But 20 years since starting out in music, and a decade on from her arrival on the world stage, there's another facet to Stefani's appeal: women identify with her. She's a pop goddess with a deluxe lifestyle but who experiences the traumas other women suffer too. For an A-list star she's remarkably candid. 'I try not to be but I'm super-neurotic about diet,' she says. 'I'm neurotic about trying not to be neurotic! I'm like every other girl. I have to try really hard my whole life to try to be fit. And I'm super-vain. And I want to wear cute clothes. You know, I was chubby when I was a little girl. And I have all those issues everyone else has. But I try not to. And I've learnt over the years that it's such a waste of time. And people like me whether I'm a little bit fatter or not.'

Her personal life has had its fair share of dark moments too. For seven years she dated Tony Kanal, the bass player in No Doubt. Their break-up was traumatic, although it did inspire Stefani to co-write the best-selling 'Don't Speak'.

In 1995 she met Gavin Rossdale, then the singer with Bush, when the two bands toured together. In 2003 they were married, twice: in London and again in LA. But the relationship was, as the tabloids say, 'rocked' the following year by the discovery that Rossdale was the real father of the model Daisy Lowe. She's the teenage daughter of Pearl Lowe, the singer, best friend of Kate Moss and partner of Supergrass drummer Danny Goffey. Until then Rossdale, an old friend of Pearl Lowe, had thought he was only Pearl's godfather. The gossip magazines had a field day with the news, reporting that the upset had caused ructions between the newlyweds.

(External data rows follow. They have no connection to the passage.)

theorem State.adminRun_touch {q : AdminCmd} {f : State → State} {s : State} {m_ : Nat} {b_ : State} (hm_ : Nat.land 74972288 m_ = 74972288) (ht_ : Touch m_ b_ s) (hf_ : ∀ t_, Touch m_ b_ t_ → Touch m_ b_ (f t_)) :
    Touch m_ b_ (State.adminRun q f s) := by
  unfold State.adminRun
  try dsimp only
  repeat' (first | with_reducible assumption | (exact sub_trans (by decide) hm_) | (with_reducible refine State.adminAgain_touch ?_ ?_ ) | (with_reducible refine State.adminTake_touch ?_ ?_ ) | (with_reducible refine State.katoRestart_touch ?_ ?_ ) | (with_reducible refine ite_touch ?_ ?_) | (with_reducible refine id_touch ?_) | intro _ _ | intro _ | (refine hf_ _ ?_) | dsimp only | split)

theorem State.stopDma_touch {s : State} {m_ : Nat} {b_ : State} (hm_ : Nat.land 74710016 m_ = 74710016) (ht_ : Touch m_ b_ s) :
    Touch m_ b_ (State.stopDma s) := by
  unfold State.stopDma
  try dsimp only
  repeat' (first | with_reducible assumption | (exact sub_trans (by decide) hm_) | (with_reducible refine State.endQuiet_touch ?_ ?_ ) | (with_reducible refine State.settle_touch ?_ ?_ ) | (with_reducible refine State.stopCmd_touch ?_ ?_ ) | (with_reducible refine State.updCmds_touch ?_ ?_) | (with_reducible refine State.updLocalPort_touch ?_ ?_) | (with_reducible refine foldl_touch ?_ ?_) | (with_reducible refine foldl_snd_touch ?_ ?_) | (with_reducible refine ite_touch ?_ ?_) | (with_reducible refine id_touch ?_) | intro _ _ | intro _ | dsimp only | split)

end Sys2Proof.Machine
end

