-- ==== Sys2Proof/Laws/TouchTransports.lean ====
section
/-! SUPPORT. What the operations of Machine/Transports.lean can change: one lemma for each. -/
namespace Sys2Proof.Machine
set_option linter.all false

theorem State.ctxCount_touch {i k : Nat} {s : State} {m_ : Nat} {b_ : State} (hm_ : Nat.land 1024 m_ = 1024) (ht_ : Touch m_ b_ s) :
    Touch m_ b_ (State.ctxCount i k s) := by
  unfold State.ctxCount
  try dsimp only
  repeat' (first | with_reducible assumption | (exact sub_trans (by decide) hm_) | (with_reducible refine State.updCtx_touch ?_ ?_ ) | (with_reducible refine ite_touch ?_ ?_) | (with_reducible refine id_touch ?_) | intro _ _ | intro _ | dsimp only | split)

theorem State.after_touch {i : Nat} {s : State} {m_ : Nat} {b_ : State} (hm_ : Nat.land 74972288 m_ = 74972288) (ht_ : Touch m_ b_ s) :
    Touch m_ b_ (State.after i s) := by
  unfold State.after
  try dsimp only
  repeat' (first | with_reducible assumption | (exact sub_trans (by decide) hm_) | (with_reducible refine State.afterError_touch ?_ ?_ ) | (with_reducible refine State.settle_touch ?_ ?_ ) | (with_reducible refine ite_touch ?_ ?_) | (with_reducible refine id_touch ?_) | intro _ _ | intro _ | dsimp only | split)

theorem State.handshakeReply_touch {i : Nat} {s : State} {m_ : Nat} {b_ : State} (hm_ : Nat.land 71368704 m_ = 71368704) (ht_ : Touch m_ b_ s) :
    Touch m_ b_ (State.handshakeReply i s) := by
  unfold State.handshakeReply
  try dsimp only
  repeat' (first | with_reducible assumption | (exact sub_trans (by decide) hm_) | (with_reducible refine State.sendControl_touch ?_ ?_ ) | (with_reducible refine ite_touch ?_ ?_) | (with_reducible refine id_touch ?_) | intro _ _ | intro _ | dsimp only | split)

theorem State.claimConfirmed_touch {i : Nat} {s : State} {m_ : Nat} {b_ : State} (hm_ : Nat.land 71369728 m_ = 71369728) (ht_ : Touch m_ b_ s) :
    Touch m_ b_ (State.claimConfirmed i s) := by
  unfold State.claimConfirmed
  try dsimp only
  repeat' (first | with_reducible assumption | (exact sub_trans (by decide) hm_) | (with_reducible refine State.handshakeReply_touch ?_ ?_ ) | (with_reducible refine State.updCtx_touch ?_ ?_ ) | (with_reducible refine State.updXport_touch ?_ ?_) | (with_reducible refine ite_touch ?_ ?_) | (with_reducible refine id_touch ?_) | intro _ _ | intro _ | dsimp only | split)

theorem State.openCtx_touch {i tag : Nat} {c : Ctx} {s : State} {m_ : Nat} {b_ : State} (hm_ : Nat.land 71500800 m_ = 71500800) (ht_ : Touch m_ b_ s) :
    Touch m_ b_ (State.openCtx i tag c s) := by
  unfold State.openCtx
  try dsimp only
  repeat' (first | with_reducible assumption | (exact sub_trans (by decide) hm_) | (with_reducible refine State.epochEnd_touch ?_ ?_ ) | (with_reducible refine State.handshakeReply_touch ?_ ?_ ) | (with_reducible refine State.shadowConn_touch ?_ ?_ ) | (with_reducible refine State.updXport_touch ?_ ?_) | (with_reducible refine ite_touch ?_ ?_) | (with_reducible refine id_touch ?_) | intro _ _ | intro _ | dsimp only | split)

theorem State.cmReject_touch {m : CmMsg} {s : State} {m_ : Nat} {b_ : State} (hm_ : Nat.land 67108864 m_ = 67108864) (ht_ : Touch m_ b_ s) :
    Touch m_ b_ (State.cmReject m s) := by
  unfold State.cmReject
  try dsimp only
  repeat' (first | with_reducible assumption | (exact sub_trans (by decide) hm_) | (with_reducible refine State.send_touch ?_ ?_ ) | (with_reducible refine ite_touch ?_ ?_) | (with_reducible refine id_touch ?_) | intro _ _ | intro _ | dsimp only | split)
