theorem State.startPairing_touch {s : State} {m_ : Nat} {b_ : State} (hm_ : Nat.land 69345280 m_ = 69345280) (ht_ : Touch m_ b_ s) :
    Touch m_ b_ (State.startPairing s) := by
  unfold State.startPairing
  try dsimp only
  repeat' (first | with_reducible assumption | (exact sub_trans (by decide) hm_) | (with_reducible refine State.pairGo_touch ?_ ?_ ) | (with_reducible refine State.settSend_touch ?_ ?_ ) | (with_reducible refine State.updPair_touch ?_ ?_) | (with_reducible refine ite_touch ?_ ?_) | (with_reducible refine id_touch ?_) | intro _ _ | intro _ | dsimp only | split)

theorem execHello_touch {m : HelloMsg} {s : State} {t_ : State} (h_ : execHello m s = .next t_) : Touch 69345280 s t_ := by
  have hm_ : Nat.land 69345280 69345280 = 69345280 := by decide
  have ht_ := Touch.refl 69345280 s
  unfold execHello at h_
  repeat' (first | (obtain rfl := next_inj h_; clear h_) | (obtain rfl := bounded_next h_; clear h_) | dsimp only at h_ | split at h_)
  all_goals try dsimp only
  repeat' (first | with_reducible assumption | (exact sub_trans (by decide) hm_) | (with_reducible refine State.abandonPairing_touch ?_ ?_ ) | (with_reducible refine State.pairGo_touch ?_ ?_ ) | (with_reducible refine State.settGot_touch ?_ ?_ ) | (with_reducible refine State.startPairing_touch ?_ ?_ ) | (with_reducible refine State.updPair_touch ?_ ?_) | (with_reducible refine ite_touch ?_ ?_) | (with_reducible refine id_touch ?_) | intro _ _ | intro _ | dsimp only | split)

theorem State.startExchange_touch {s : State} {m_ : Nat} {b_ : State} (hm_ : Nat.land 100794368 m_ = 100794368) (ht_ : Touch m_ b_ s) :
    Touch m_ b_ (State.startExchange s) := by
  unfold State.startExchange
  try dsimp only
  repeat' (first | with_reducible assumption | (exact sub_trans (by decide) hm_) | (with_reducible refine State.draw_touch ?_ ?_ ) | (with_reducible refine State.settSend_touch ?_ ?_ ) | (with_reducible refine State.updPair_touch ?_ ?_) | (with_reducible refine ite_touch ?_ ?_) | (with_reducible refine id_touch ?_) | intro _ _ | intro _ | dsimp only | split)

theorem execEvidence_touch {e : EvidenceMsg} {s : State} {t_ : State} (h_ : execEvidence e s = .next t_) : Touch 102899712 s t_ := by
  have hm_ : Nat.land 102899712 102899712 = 102899712 := by decide
  have ht_ := Touch.refl 102899712 s
  unfold execEvidence at h_
  repeat' (first | (obtain rfl := next_inj h_; clear h_) | (obtain rfl := bounded_next h_; clear h_) | dsimp only at h_ | split at h_)
  all_goals try dsimp only
  repeat' (first | with_reducible assumption | (exact sub_trans (by decide) hm_) | (with_reducible refine State.refusePair_touch ?_ ?_ ) | (with_reducible refine State.settIn_touch ?_ ?_ ?_ ) | (with_reducible refine State.startExchange_touch ?_ ?_ ) | (with_reducible refine State.updPair_touch ?_ ?_) | (with_reducible refine ite_touch ?_ ?_) | (with_reducible refine id_touch ?_) | intro _ _ | intro _ | dsimp only | split)

theorem State.registerAll_touch {s : State} {m_ : Nat} {b_ : State} (hm_ : Nat.land 327680 m_ = 327680) (ht_ : Touch m_ b_ s) :
    Touch m_ b_ (State.registerAll s) := by
  unfold State.registerAll
  try dsimp only
  repeat' (first | with_reducible assumption | (exact sub_trans (by decide) hm_) | (with_reducible refine State.submit_touch ?_ ?_ ) | (with_reducible refine State.updDport_touch ?_ ?_ ) | (with_reducible refine State.when_touch ?_ ?_) | (with_reducible refine foldl_touch ?_ ?_) | (with_reducible refine foldl_snd_touch ?_ ?_) | (with_reducible refine ite_touch ?_ ?_) | (with_reducible refine id_touch ?_) | intro _ _ | intro _ | dsimp only | split)

theorem State.startSync_touch {s : State} {m_ : Nat} {b_ : State} (hm_ : Nat.land 71770112 m_ = 71770112) (ht_ : Touch m_ b_ s) :
    Touch m_ b_ (State.startSync s) := by
  unfold State.startSync
  try dsimp only
  repeat' (first | with_reducible assumption | (exact sub_trans (by decide) hm_) | (with_reducible refine State.journal_touch ?_ ?_ ) | (with_reducible refine State.registerAll_touch ?_ ?_ ) | (with_reducible refine State.settIfPaired_touch ?_ ?_ ) | (with_reducible refine State.settSend_touch ?_ ?_ ) | (with_reducible refine State.shadowConn_touch ?_ ?_ ) | (with_reducible refine State.when_touch ?_ ?_) | (with_reducible refine State.updLayout_touch ?_ ?_) | (with_reducible refine State.updPair_touch ?_ ?_) | (with_reducible refine foldl_touch ?_ ?_) | (with_reducible refine foldl_snd_touch ?_ ?_) | (with_reducible refine ite_touch ?_ ?_) | (with_reducible refine id_touch ?_) | intro _ _ | intro _ | dsimp only | split)
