-- ==== Sys2Proof/Laws/TouchRebuild.lean ====
section
/-! SUPPORT. What the operations of Machine/Rebuild.lean can change: one lemma for each. -/
namespace Sys2Proof.Machine
set_option linter.all false

theorem execMissingWaitExpiry_touch {pool slot : Nat} {s : State} {t_ : State} (h_ : execMissingWaitExpiry pool slot s = .next t_) : Touch 73408512 s t_ := by
  have hm_ : Nat.land 73408512 73408512 = 73408512 := by decide
  have ht_ := Touch.refl 73408512 s
  unfold execMissingWaitExpiry at h_
  repeat' (first | (obtain rfl := next_inj h_; clear h_) | (obtain rfl := bounded_next h_; clear h_) | dsimp only at h_ | split at h_)
  all_goals try dsimp only
  repeat' (first | with_reducible assumption | (exact sub_trans (by decide) hm_) | (with_reducible refine State.failMember_touch ?_ ?_ ) | (with_reducible refine ite_touch ?_ ?_) | (with_reducible refine id_touch ?_) | intro _ _ | intro _ | dsimp only | split)

theorem State.markRebuilt_touch {n stripe : Nat} {slots : List Nat} {s : State} {m_ : Nat} {b_ : State} (hm_ : Nat.land 8192 m_ = 8192) (ht_ : Touch m_ b_ s) :
    Touch m_ b_ (State.markRebuilt n stripe slots s) := by
  unfold State.markRebuilt
  try dsimp only
  repeat' (first | with_reducible assumption | (exact sub_trans (by decide) hm_) | (with_reducible refine State.updPool_touch ?_ ?_ ) | (with_reducible refine foldl_touch ?_ ?_) | (with_reducible refine foldl_snd_touch ?_ ?_) | (with_reducible refine ite_touch ?_ ?_) | (with_reducible refine id_touch ?_) | intro _ _ | intro _ | dsimp only | split)

theorem State.unlistedDone_touch {n slot : Nat} {s : State} {m_ : Nat} {b_ : State} (hm_ : Nat.land 4202496 m_ = 4202496) (ht_ : Touch m_ b_ s) :
    Touch m_ b_ (State.unlistedDone n slot s) := by
  unfold State.unlistedDone
  try dsimp only
  repeat' (first | with_reducible assumption | (exact sub_trans (by decide) hm_) | (with_reducible refine State.memberPresent_touch ?_ ?_ ) | (with_reducible refine ite_touch ?_ ?_) | (with_reducible refine id_touch ?_) | intro _ _ | intro _ | dsimp only | split)

theorem execRebuildStripe_touch {pool stripe : Nat} {reads : List PosBlock} {s : State} {t_ : State} (h_ : execRebuildStripe pool stripe reads s = .next t_) : Touch 73605120 s t_ := by
  have hm_ : Nat.land 73605120 73605120 = 73605120 := by decide
  have ht_ := Touch.refl 73605120 s
  unfold execRebuildStripe at h_
  repeat' (first | (obtain rfl := next_inj h_; clear h_) | (obtain rfl := bounded_next h_; clear h_) | dsimp only at h_ | split at h_)
  all_goals try dsimp only
  repeat' (first | with_reducible assumption | (exact sub_trans (by decide) hm_) | (with_reducible refine State.bump_touch ?_ ?_ ) | (with_reducible refine State.bumpN_touch ?_ ?_ ) | (with_reducible refine State.doRestore_touch ?_ ?_ ) | (with_reducible refine State.freeLock_touch ?_ ?_ ) | (with_reducible refine State.markRebuilt_touch ?_ ?_ ) | (with_reducible refine State.takeLock_touch ?_ ?_ ) | (refine snd_touch (by with_reducible assumption) (State.takeLock_touch ?_ ?_ )) | (with_reducible refine State.unlistedDone_touch ?_ ?_ ) | (with_reducible refine foldl_touch ?_ ?_) | (with_reducible refine foldl_snd_touch ?_ ?_) | (with_reducible refine ite_touch ?_ ?_) | (with_reducible refine id_touch ?_) | intro _ _ | intro _ | dsimp only | split)

theorem State.takeLocks_touch {n who : Nat} {l : List Nat} {s : State} {m_ : Nat} {b_ : State} (hm_ : Nat.land 8192 m_ = 8192) (ht_ : Touch m_ b_ s) :
    Touch m_ b_ (State.takeLocks n who l s).2 := by
  unfold State.takeLocks
  try dsimp only
  repeat' (first | with_reducible assumption | (exact sub_trans (by decide) hm_) | (with_reducible refine State.takeLock_touch ?_ ?_ ) | (refine snd_touch (by with_reducible assumption) (State.takeLock_touch ?_ ?_ )) | (with_reducible refine foldl_touch ?_ ?_) | (with_reducible refine foldl_snd_touch ?_ ?_) | (with_reducible refine ite_touch ?_ ?_) | (with_reducible refine id_touch ?_) | intro _ _ | intro _ | dsimp only | split)

theorem State.freeLocks_touch {n : Nat} {l : List Nat} {s : State} {m_ : Nat} {b_ : State} (hm_ : Nat.land 8192 m_ = 8192) (ht_ : Touch m_ b_ s) :
    Touch m_ b_ (State.freeLocks n l s) := by
  unfold State.freeLocks
  try dsimp only
  repeat' (first | with_reducible assumption | (exact sub_trans (by decide) hm_) | (with_reducible refine State.freeLock_touch ?_ ?_ ) | (with_reducible refine foldl_touch ?_ ?_) | (with_reducible refine foldl_snd_touch ?_ ?_) | (with_reducible refine ite_touch ?_ ?_) | (with_reducible refine id_touch ?_) | intro _ _ | intro _ | dsimp only | split)
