-- ==== Sys2Proof/Laws/TouchCommands.lean ====
section
/-! SUPPORT. What the operations of Machine/Commands.lean can change: one lemma for each. -/
namespace Sys2Proof.Machine
set_option linter.all false

theorem State.connectReply_touch {c : ConnectCmd} {status dw0 : Nat} {s : State} {m_ : Nat} {b_ : State} (hm_ : Nat.land 71502848 m_ = 71502848) (ht_ : Touch m_ b_ s) :
    Touch m_ b_ (State.connectReply c status dw0 s) := by
  unfold State.connectReply
  try dsimp only
  repeat' (first | with_reducible assumption | (exact sub_trans (by decide) hm_) | (with_reducible refine State.adminReplay_touch ?_ ?_ ) | (with_reducible refine State.respond_touch ?_ ?_ ) | (with_reducible refine ite_touch ?_ ?_) | (with_reducible refine id_touch ?_) | intro _ _ | intro _ | dsimp only | split)

theorem State.connectRefuse_touch {c : ConnectCmd} {status : Nat} {host : Option Nat} {s : State} {m_ : Nat} {b_ : State} (hm_ : Nat.land 71502848 m_ = 71502848) (ht_ : Touch m_ b_ s) :
    Touch m_ b_ (State.connectRefuse c status host s) := by
  unfold State.connectRefuse
  try dsimp only
  repeat' (first | with_reducible assumption | (exact sub_trans (by decide) hm_) | (with_reducible refine State.bump_touch ?_ ?_ ) | (with_reducible refine State.connectReply_touch ?_ ?_ ) | (with_reducible refine ite_touch ?_ ?_) | (with_reducible refine id_touch ?_) | intro _ _ | intro _ | dsimp only | split)

theorem State.bindQueue_touch {c : ConnectCmd} {cntlid host : Nat} {s : State} {m_ : Nat} {b_ : State} (hm_ : Nat.land 67240960 m_ = 67240960) (ht_ : Touch m_ b_ s) :
    Touch m_ b_ (State.bindQueue c cntlid host s) := by
  unfold State.bindQueue
  try dsimp only
  repeat' (first | with_reducible assumption | (exact sub_trans (by decide) hm_) | (with_reducible refine State.shadowConn_touch ?_ ?_ ) | (with_reducible refine State.updCtx_touch ?_ ?_ ) | (with_reducible refine ite_touch ?_ ?_) | (with_reducible refine id_touch ?_) | intro _ _ | intro _ | dsimp only | split)

theorem State.connectAdmin_touch {c : ConnectCmd} {host : Nat} {s : State} {m_ : Nat} {b_ : State} (hm_ : Nat.land 71502848 m_ = 71502848) (ht_ : Touch m_ b_ s) :
    Touch m_ b_ (State.connectAdmin c host s) := by
  unfold State.connectAdmin
  try dsimp only
  repeat' (first | with_reducible assumption | (exact sub_trans (by decide) hm_) | (with_reducible refine State.bindQueue_touch ?_ ?_ ) | (with_reducible refine State.connectRefuse_touch ?_ ?_ ) | (with_reducible refine State.connectReply_touch ?_ ?_ ) | (with_reducible refine State.settIfPaired_touch ?_ ?_ ) | (with_reducible refine State.updCmds_touch ?_ ?_) | (with_reducible refine ite_touch ?_ ?_) | (with_reducible refine id_touch ?_) | intro _ _ | intro _ | dsimp only | split)
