theorem execReadLong_touch {h : CcpHdr} {offset : Nat} {s : State} {t_ : State} (h_ : execReadLong h offset s = .next t_) : Touch 74580097 s t_ := by
  have hm_ : Nat.land 74580097 74580097 = 74580097 := by decide
  have ht_ := Touch.refl 74580097 s
  unfold execReadLong at h_
  repeat' (first | (obtain rfl := next_inj h_; clear h_) | (obtain rfl := bounded_next h_; clear h_) | dsimp only at h_ | split at h_)
  all_goals try dsimp only
  repeat' (first | with_reducible assumption | (exact sub_trans (by decide) hm_) | (with_reducible refine State.ccpFail_touch ?_ ?_ ) | (with_reducible refine State.ccpReply_touch ?_ ?_ ) | (with_reducible refine State.ccpSimple_touch ?_ ?_ ?_ ) | (with_reducible refine ite_touch ?_ ?_) | (with_reducible refine id_touch ?_) | intro _ _ | intro _ | dsimp only | split)

theorem execStage_touch {h : CcpHdr} {offset : Nat} {bytes : Bytes} {s : State} {t_ : State} (h_ : execStage h offset bytes s = .next t_) : Touch 74580097 s t_ := by
  have hm_ : Nat.land 74580097 74580097 = 74580097 := by decide
  have ht_ := Touch.refl 74580097 s
  unfold execStage at h_
  repeat' (first | (obtain rfl := next_inj h_; clear h_) | (obtain rfl := bounded_next h_; clear h_) | dsimp only at h_ | split at h_)
  all_goals try dsimp only
  repeat' (first | with_reducible assumption | (exact sub_trans (by decide) hm_) | (with_reducible refine State.ccpFail_touch ?_ ?_ ) | (with_reducible refine State.ccpReply_touch ?_ ?_ ) | (with_reducible refine State.ccpSimple_touch ?_ ?_ ?_ ) | (with_reducible refine State.updSession_touch ?_ ?_ ) | (with_reducible refine foldl_touch ?_ ?_) | (with_reducible refine foldl_snd_touch ?_ ?_) | (with_reducible refine ite_touch ?_ ?_) | (with_reducible refine id_touch ?_) | intro _ _ | intro _ | dsimp only | split)

theorem execCcpRelay_touch {packet : Relay} {s : State} {t_ : State} (h_ : execCcpRelay packet s = .next t_) : Touch 108527233 s t_ := by
  have hm_ : Nat.land 108527233 108527233 = 108527233 := by decide
  have ht_ := Touch.refl 108527233 s
  unfold execCcpRelay at h_
  repeat' (first | (obtain rfl := next_inj h_; clear h_) | (obtain rfl := bounded_next h_; clear h_) | dsimp only at h_ | split at h_)
  all_goals try dsimp only
  repeat' (first | with_reducible assumption | (exact sub_trans (by decide) hm_) | (with_reducible refine State.ccpCarry_touch ?_ ?_ ) | (with_reducible refine State.packet_touch ?_ ?_ ) | (with_reducible refine State.settIn_touch ?_ ?_ ?_ ) | (with_reducible refine State.updCcp_touch ?_ ?_) | (with_reducible refine ite_touch ?_ ?_) | (with_reducible refine id_touch ?_) | intro _ _ | intro _ | dsimp only | split)

theorem execGetEvidence_touch {h : CcpHdr} {nonce : Nat} {s : State} {t_ : State} (h_ : execGetEvidence h nonce s = .next t_) : Touch 74580097 s t_ := by
  have hm_ : Nat.land 74580097 74580097 = 74580097 := by decide
  have ht_ := Touch.refl 74580097 s
  unfold execGetEvidence at h_
  repeat' (first | (obtain rfl := next_inj h_; clear h_) | (obtain rfl := bounded_next h_; clear h_) | dsimp only at h_ | split at h_)
  all_goals try dsimp only
  repeat' (first | with_reducible assumption | (exact sub_trans (by decide) hm_) | (with_reducible refine State.ccpReply_touch ?_ ?_ ) | (with_reducible refine State.ccpSimple_touch ?_ ?_ ?_ ) | (with_reducible refine ite_touch ?_ ?_) | (with_reducible refine id_touch ?_) | intro _ _ | intro _ | dsimp only | split)

theorem execGetCert_touch {h : CcpHdr} {certSlot : Nat} {s : State} {t_ : State} (h_ : execGetCert h certSlot s = .next t_) : Touch 74580097 s t_ := by
  have hm_ : Nat.land 74580097 74580097 = 74580097 := by decide
  have ht_ := Touch.refl 74580097 s
  unfold execGetCert at h_
  repeat' (first | (obtain rfl := next_inj h_; clear h_) | (obtain rfl := bounded_next h_; clear h_) | dsimp only at h_ | split at h_)
  all_goals try dsimp only
  repeat' (first | with_reducible assumption | (exact sub_trans (by decide) hm_) | (with_reducible refine State.ccpFail_touch ?_ ?_ ) | (with_reducible refine State.ccpReply_touch ?_ ?_ ) | (with_reducible refine State.ccpSimple_touch ?_ ?_ ?_ ) | (with_reducible refine ite_touch ?_ ?_) | (with_reducible refine id_touch ?_) | intro _ _ | intro _ | dsimp only | split)
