-- ==== Sys2Proof/Laws/TouchArbiter.lean ====
section
/-! SUPPORT. What the operations of Machine/Arbiter.lean can change: one lemma for each. -/
namespace Sys2Proof.Machine
set_option linter.all false

theorem State.fillMiss_touch {s : State} {m_ : Nat} {b_ : State} (hm_ : Nat.land 71370240 m_ = 71370240) (ht_ : Touch m_ b_ s) :
    Touch m_ b_ (State.fillMiss s) := by
  unfold State.fillMiss
  try dsimp only
  repeat' (first | with_reducible assumption | (exact sub_trans (by decide) hm_) | (with_reducible refine State.takeFrame_touch ?_ ?_ ) | (with_reducible refine State.updXport_touch ?_ ?_) | (with_reducible refine foldl_touch ?_ ?_) | (with_reducible refine foldl_snd_touch ?_ ?_) | (with_reducible refine ite_touch ?_ ?_) | (with_reducible refine id_touch ?_) | intro _ _ | intro _ | dsimp only | split)

theorem State.grantNext_touch {res : Nat} {s : State} {m_ : Nat} {b_ : State} (hm_ : Nat.land 108264960 m_ = 108264960) (ht_ : Touch m_ b_ s) :
    Touch m_ b_ (State.grantNext res s) := by
  unfold State.grantNext
  try dsimp only
  repeat' (first | with_reducible assumption | (exact sub_trans (by decide) hm_) | (with_reducible refine State.beginWrite_touch ?_ ?_ ) | (with_reducible refine State.cvuGrant_touch ?_ ?_ ) | (with_reducible refine State.fillMiss_touch ?_ ?_ ) | (with_reducible refine State.offerSlots_touch ?_ ?_ ) | (with_reducible refine State.settle_touch ?_ ?_ ) | (with_reducible refine State.updCcp_touch ?_ ?_) | (with_reducible refine ite_touch ?_ ?_) | (with_reducible refine id_touch ?_) | intro _ _ | intro _ | dsimp only | split)

theorem execArbiterGrant_touch {resource : Nat} {s : State} {t_ : State} (h_ : execArbiterGrant resource s = .next t_) : Touch 108265216 s t_ := by
  have hm_ : Nat.land 108265216 108265216 = 108265216 := by decide
  have ht_ := Touch.refl 108265216 s
  unfold execArbiterGrant at h_
  repeat' (first | (obtain rfl := next_inj h_; clear h_) | (obtain rfl := bounded_next h_; clear h_) | dsimp only at h_ | split at h_)
  all_goals try dsimp only
  repeat' (first | with_reducible assumption | (exact sub_trans (by decide) hm_) | (with_reducible refine State.grantNext_touch ?_ ?_ ) | (with_reducible refine State.when_touch ?_ ?_) | (with_reducible refine State.updSpine_touch ?_ ?_) | (with_reducible refine ite_touch ?_ ?_) | (with_reducible refine id_touch ?_) | intro _ _ | intro _ | dsimp only | split)

end Sys2Proof.Machine
end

How, I wonder, does she and Rossdale's relationship work these days, what with so much going on in their lives (he's also just embarked on a solo career, after the failure of his post-Bush band Institute)?

'I don't know,' Stefani sighs. 'It's one of those mad love affairs that you can't live with and you can't live without, and you just keep going and going.' Her smile is wide now. 'And time goes by and you get the rocky times then you get the intense love times, then you get the reward of having the baby. It's just this ongoing saga. I don't know,' she repeats. 'I'm interested to see what's going to happen next, you know?'

I ask her what's on the horizon. 'Make babies, make music,' she grins. 'I'm on repeat mode.' Just before flying to the UK she had lunch in Los Angeles with the rest of No Doubt. 'It would be ridiculous to say there was no tension. Because my solo career has been going on and on. It was never supposed to be this long ...' But at last, having delivered two albums in quick succession, she's 'really inspired' to go back and work with the band.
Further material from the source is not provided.